Reductions in network connectivity — defined by researchers as fractional anisotropy-weighted local efficiency — in frontal, striatal and thalamic regions included 85.7% of genetically affected areas.

Global fractional anisotropy contributed to schizophrenia risk independent of other genetic markers, such as white matter volume and cortical thickness, according to multivariate genetic modeling.

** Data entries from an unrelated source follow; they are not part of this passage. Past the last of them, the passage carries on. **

-- ==== Sys2Proof/Machine/Step.lean ====
section
/-! DEFINITION. The step of the machine, and the placing of a word of the opcode table where the step takes its next
operation from. -/

namespace Sys2Proof.Machine

/-- One step: one turn (Machine/Turns.lean). -/
def step (s : State) : Host.Outcome State Fault Refusal := takeTurn s

/-- `s` with a word of the opcode table placed where the next step takes its operation from (entry 10). -/
def State.withFetchWord (s : State) (nbits w : Nat) : State :=
  match tableSelector nbits w with
  | .ok sel => placeSelector sel s
  | .error _ => s

end Sys2Proof.Machine
end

“Although reduced [fractional anisotropy] and reduced cortical thickness are correlated with each other in patients with schizophrenia, according to the results of Bohlken et al, this is not because of shared genetic causes. Thus, their phenotypic correlation in schizophrenia may reflect an additional degree of effect over and above that associated with their respective inherited substrates, as in a secondary effect,” Tyrone D. Cannon, PhD, of Yale University, New Haven, Connecticut, wrote in an accompanying editorial. “In this case, it remains ambiguous whether reduced dendritic spine density is primary, driving some further degree of reduction in [fractional anisotropy] in tracts that link the affected pyramidal cells (ie, beyond the reduced [fractional anisotropy] associated with schizophrenia-related susceptibility genes) or, conversely, whether disrupted white matter development leads to an additional degree of spine and synapse elimination (ie, beyond the reductions in cortical thickness associated with schizophrenia susceptibility genes).” – by Amanda Oldt

Disclosure: Bohlken and colleagues report no relevant financial disclosures. Cannon reports working as a consultant to the Los Angeles County Department of Mental Health and Boehringer Ingelheim Pharmaceuticals; and is a coinventor on a pending patent for a blood-based predictive biomarker for psychosis. Please see the full study for a list of all authors’ relevant financial disclosures.